▸ **Work instruction**
Reproduce exactly the line with "if d.isSet LDG_CTRL.RUN = false" and the lines after it. Stop at the last line of the data and include nothing else.

Collected data entries:
_ _ _
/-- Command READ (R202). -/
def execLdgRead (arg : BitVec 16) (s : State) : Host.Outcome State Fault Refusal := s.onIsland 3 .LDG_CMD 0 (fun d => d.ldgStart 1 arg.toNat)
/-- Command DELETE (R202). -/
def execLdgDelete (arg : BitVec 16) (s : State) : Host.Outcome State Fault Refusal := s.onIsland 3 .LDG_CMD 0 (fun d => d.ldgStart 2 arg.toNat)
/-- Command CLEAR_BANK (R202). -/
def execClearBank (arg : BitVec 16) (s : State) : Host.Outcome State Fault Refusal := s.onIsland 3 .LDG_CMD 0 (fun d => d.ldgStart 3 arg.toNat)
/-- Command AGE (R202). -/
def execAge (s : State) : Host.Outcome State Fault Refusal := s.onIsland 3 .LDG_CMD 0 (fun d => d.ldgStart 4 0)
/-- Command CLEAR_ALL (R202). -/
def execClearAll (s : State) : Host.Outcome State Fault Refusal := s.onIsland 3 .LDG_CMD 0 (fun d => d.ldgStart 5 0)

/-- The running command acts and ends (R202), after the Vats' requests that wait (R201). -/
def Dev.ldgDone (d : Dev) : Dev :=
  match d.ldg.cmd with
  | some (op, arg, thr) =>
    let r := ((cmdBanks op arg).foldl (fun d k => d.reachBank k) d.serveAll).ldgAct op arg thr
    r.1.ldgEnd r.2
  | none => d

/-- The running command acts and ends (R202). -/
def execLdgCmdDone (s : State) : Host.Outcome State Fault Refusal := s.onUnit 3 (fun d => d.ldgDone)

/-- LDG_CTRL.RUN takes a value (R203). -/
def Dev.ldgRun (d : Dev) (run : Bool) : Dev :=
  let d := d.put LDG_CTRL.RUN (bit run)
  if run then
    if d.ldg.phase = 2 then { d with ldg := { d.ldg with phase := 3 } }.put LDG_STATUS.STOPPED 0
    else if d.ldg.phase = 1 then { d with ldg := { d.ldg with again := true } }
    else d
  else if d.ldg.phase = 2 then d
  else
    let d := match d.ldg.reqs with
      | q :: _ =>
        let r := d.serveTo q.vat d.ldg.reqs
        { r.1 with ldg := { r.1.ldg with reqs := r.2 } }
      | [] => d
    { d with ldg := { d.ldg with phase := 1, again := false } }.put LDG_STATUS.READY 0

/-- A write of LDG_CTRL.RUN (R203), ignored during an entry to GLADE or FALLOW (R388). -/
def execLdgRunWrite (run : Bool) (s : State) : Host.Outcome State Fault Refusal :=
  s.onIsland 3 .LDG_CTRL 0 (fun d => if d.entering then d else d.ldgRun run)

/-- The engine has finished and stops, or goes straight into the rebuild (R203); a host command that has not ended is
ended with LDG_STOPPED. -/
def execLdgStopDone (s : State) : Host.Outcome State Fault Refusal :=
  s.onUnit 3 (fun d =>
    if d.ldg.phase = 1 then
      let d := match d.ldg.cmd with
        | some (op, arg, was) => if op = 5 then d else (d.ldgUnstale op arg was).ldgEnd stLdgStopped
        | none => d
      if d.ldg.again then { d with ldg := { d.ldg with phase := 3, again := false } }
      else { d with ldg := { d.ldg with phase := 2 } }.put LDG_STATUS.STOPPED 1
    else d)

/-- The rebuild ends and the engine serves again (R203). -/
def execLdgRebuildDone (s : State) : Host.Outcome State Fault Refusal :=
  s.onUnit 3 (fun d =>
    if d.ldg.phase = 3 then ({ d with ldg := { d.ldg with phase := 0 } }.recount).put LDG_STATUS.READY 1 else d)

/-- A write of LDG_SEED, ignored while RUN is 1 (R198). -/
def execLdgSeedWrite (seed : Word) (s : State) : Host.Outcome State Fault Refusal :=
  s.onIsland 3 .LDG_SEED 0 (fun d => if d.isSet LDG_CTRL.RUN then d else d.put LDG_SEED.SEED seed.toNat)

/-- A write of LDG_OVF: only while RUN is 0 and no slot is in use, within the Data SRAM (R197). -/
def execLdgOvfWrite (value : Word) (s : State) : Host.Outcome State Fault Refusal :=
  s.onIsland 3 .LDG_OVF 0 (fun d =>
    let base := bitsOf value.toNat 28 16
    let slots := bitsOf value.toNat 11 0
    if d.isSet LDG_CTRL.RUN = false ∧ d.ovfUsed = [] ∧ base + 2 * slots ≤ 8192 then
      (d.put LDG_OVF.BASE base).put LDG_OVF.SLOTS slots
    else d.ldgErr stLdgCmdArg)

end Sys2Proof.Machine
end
_ _ _
▸ **Result for this exercise**
    if d.isSet LDG_CTRL.RUN = false ∧ d.ovfUsed = [] ∧ base + 2 * slots ≤ 8192 then
      (d.put LDG_OVF.BASE base).put LDG_OVF.SLOTS slots
    else d.ldgErr stLdgCmdArg)

end Sys2Proof.Machine
end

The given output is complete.